Many countries with Confucian cultures hold commemorations each year, especially mainland China, Macau, Taiwan, Hong Kong and South Korea. The birth of Confucius is not a public holiday, but it is an official public holiday for workers (not including teachers) in Taiwan, known as Teachers’ Day. In October 2006, Hong Kong officially commenced celebrating the birth date of Confucius. The roots of this traditional ceremony can be found as far back in the time of the Zhou dynasty, and appeals to both foreign tourists and local people to this day.
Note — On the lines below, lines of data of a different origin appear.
/-- Settles O32: of everything an operation can do (`exec_next_cases`), only RESET and ACCEPT write the sample registers, and nothing writes
the parameters or the environment's inputs. -/
theorem operationsKeepParametersAndSample : Obligations.OperationsKeepParametersAndSample := by
  intro i s t h
  obtain ⟨rfl, rfl⟩ | ⟨rfl, rfl⟩ | ⟨c, rfl⟩ | ⟨-, a, v, c, rfl⟩ := exec_next_cases h
  · exact ⟨rfl, rfl, rfl, rfl, fun _ hne => absurd rfl hne⟩
  · exact ⟨rfl, rfl, rfl, rfl, fun hne => absurd rfl hne⟩
  · exact ⟨rfl, rfl, rfl, rfl, fun _ _ => ⟨rfl, rfl⟩⟩
  · simp

end Sys2Proof.Proofs

/-! SUPPORT. The sequencer's position, field by field: what a stuffing action does to st, slot and tail, which slots' logical bytes read
crc, and which states are in position (10_state.md R23). -/

namespace Sys2Proof.Machine

/-! ## Handshakes -/

/-- The accept handshake of R24 in the fields of the state. -/
theorem isAccept_iff {s : State} :
    s.isAccept = true ↔ s.st = .idle ∧ s.ports.rst = false ∧ s.ports.smp_valid = true := by
  cases hs : s.st <;> simp [State.isAccept, State.smp_ready, hs, St.isRun]

/-- The transfer handshake of R25 in the fields of the state. -/
theorem isTransfer_iff {s : State} : s.isTransfer = true ↔ Transfers s := by
  cases hs : s.st <;> simp [State.isTransfer, State.tx_valid, Transfers, hs, St.isRun]

/-! ## The stuffing decision and its action -/

/-- The four rows of R76: which operation is decoded, and from which fields. -/
theorem decodeStfBits_ok_cases {stuffEn tail ge : Bool} {a : StfOp}
    (h : decodeStfBits stuffEn tail ge = .ok a) :
    (a = .rawemit ∧ stuffEn = false ∧ tail = false) ∨
    (a = .pass ∧ stuffEn = true ∧ tail = false ∧ ge = false) ∨
    (a = .head ∧ stuffEn = true ∧ tail = false ∧ ge = true) ∨
    (a = .tail ∧ stuffEn = true ∧ tail = true ∧ ge = true) := by
  revert h
  cases a <;> revert stuffEn tail ge <;> decide

/-- HEAD leaves a tail pending, and every other stuffing action leaves none (R142 to R145). -/
@[simp] theorem stuffTransfer_pending (s : State) (a : StfOp) (v : Byte) :
    (s.stuffTransfer a v).tail = decide (a = .head) := by
  cases a <;> simp [State.stuffTransfer]

/-- HEAD stays in its slot, and every other stuffing action advances (R142 to R145, R114). -/
@[simp] theorem stuffTransfer_slot (s : State) (a : StfOp) (v : Byte) :
    (s.stuffTransfer a v).slot = if a = .head then s.slot else s.advance.slot := by
  cases a <;> simp [State.stuffTransfer]

@[simp] theorem stuffTransfer_st (s : State) (a : StfOp) (v : Byte) :
    (s.stuffTransfer a v).st = if a = .head then s.st else s.advance.st := by
  cases a <;> simp [State.stuffTransfer]

/-! ## Which logical bytes read the checksum -/

/-- A covered slot takes its byte from neither checksum source (R74, R160). -/
theorem ctlSrc_of_covered {k : Slot} {c : BitVec 6} (hc : slotRom k = .ok c)
    (hcov : ctlCrcEn c = true) : (ctlSrc c).toNat ≠ 0xD ∧ (ctlSrc c).toNat ≠ 0xE := by
  have h : ∀ k : Slot, (match slotRom k with
      | .ok c => !ctlCrcEn c || ((ctlSrc c).toNat != 0xD && (ctlSrc c).toNat != 0xE)
      | .error _ => true) = true := by decide
  have hk := h k
  rw [hc] at hk
  simpa [hcov] using hk

/-- Only the two checksum sources read crc (R73). -/
theorem sourceByte_with_crc (s : State) {src : BitVec 4} (x : Half)
    (h : src.toNat ≠ 0xD ∧ src.toNat ≠ 0xE) :
    ({ s with crc := x } : State).sourceByte src = s.sourceByte src := by
  obtain ⟨hD, hE⟩ := h
  unfold State.sourceByte
  split
  case h_14 heq => exact absurd heq hD
  case h_15 heq => exact absurd heq hE
  all_goals rfl

/-- The logical byte of a covered slot does not depend on the checksum that absorbs it. -/
theorem logicalByte_of_covered (s : State) {c : BitVec 6} (x : Half) (hc : slotRom s.slot = .ok c)
    (hcov : ctlCrcEn c = true) : ({ s with crc := x } : State).logicalByte c = s.logicalByte c :=
  sourceByte_with_crc s x (ctlSrc_of_covered hc hcov)

/-! ## States in position -/

/-- With no tail pending, R23 is a matter of st and slot alone. -/
theorem inPosition_of_tail_false {s : State} (hidle : s.st = .idle → s.slot = 0)
    (hslot : s.slot.toNat ≤ 18) (htail : s.tail = false) : s.InPosition where
  idle_at_start h := ⟨hidle h, htail⟩
  slot_le := hslot
  tail_escaped h := by simp [htail] at h

theorem resetElements_inPosition (s : State) : s.resetElements.InPosition :=
  inPosition_of_tail_false (fun _ => rfl) (by simp) rfl

theorem capture_inPosition (s : State) (p r : Word) : (s.capture p r).InPosition :=
  inPosition_of_tail_false (fun _ => rfl) (by simp) rfl

/-- ADVANCE leads from a slot of a frame in flight to the next slot, or from the last to IDLE at slot 0 (R114). -/
theorem advance_in_range {s : State} (hs : s.st = .run) (hslot : s.slot.toNat ≤ 18) :
    (s.advance.st = .idle → s.advance.slot = 0) ∧ s.advance.slot.toNat ≤ 18 := by
  by_cases h18 : s.slot = 18
  · simp [h18]
  · obtain ⟨hsucc, hlt⟩ := slot_succ hslot h18
    simp only [advance_st, advance_slot, if_neg h18, hs, hsucc]
    exact ⟨nofun, by omega⟩

/-- HEAD keeps the position: the byte that made it an escape is still the slot's, since crc absorbs a byte only in the slots whose byte
does not read crc. -/
theorem head_inPosition {s : State} {c : BitVec 6} (hp : s.InPosition) (hs : s.st = .run)
    (hc : slotRom s.slot = .ok c) (hstuff : ctlStuffEn c = true)
    (hesc : s.esc ≤ s.logicalByte c) (x : Half) (hx : ctlCrcEn c = false → x = s.crc) :
    ({ s.stuffTransfer .head (s.logicalByte c) with crc := x } : State).InPosition where
  idle_at_start h := by simp [hs] at h
  slot_le := hp.slot_le
  tail_escaped _ := by
    refine ⟨c, hc, hstuff, ?_⟩
    have hbyte : ({ s with crc := x } : State).logicalByte c = s.logicalByte c := by
      cases hcov : ctlCrcEn c with
      | true => exact logicalByte_of_covered s x hc hcov
      | false => rw [hx hcov]
    exact hbyte ▸ hesc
==Celebrations at the birthplace of Confucius==

Festivals are held to celebrate the birth of Confucius all across China, including at his birthplace in Shandong Province. Among the many attendees of the ceremonies at the Temple of Confucius in Qufu are scholars, notable people, and descendants of Confucius.

During the festival at the Qufu temple there are many activities and entertainments, including musical performances and dancing from ancient times. In the famous Yi Dance, the dancers wear clothes from the Song and Ming dynasty, with yellow silk robes, blue waistbands, and black hats. The ceremonial music, played with traditional Chinese instruments, is known as “The Sound of Peace”. The musicians wear the clothes of the Ming dynasty, with red robes and black hats. In addition to these performances, are calligraphy demonstrations and exhibitions, with many people in traditional costumes. Tourists are welcome to attend and enter the tombs of Confucius and his descendants, as well as explore his hometown and the Confucius Temple.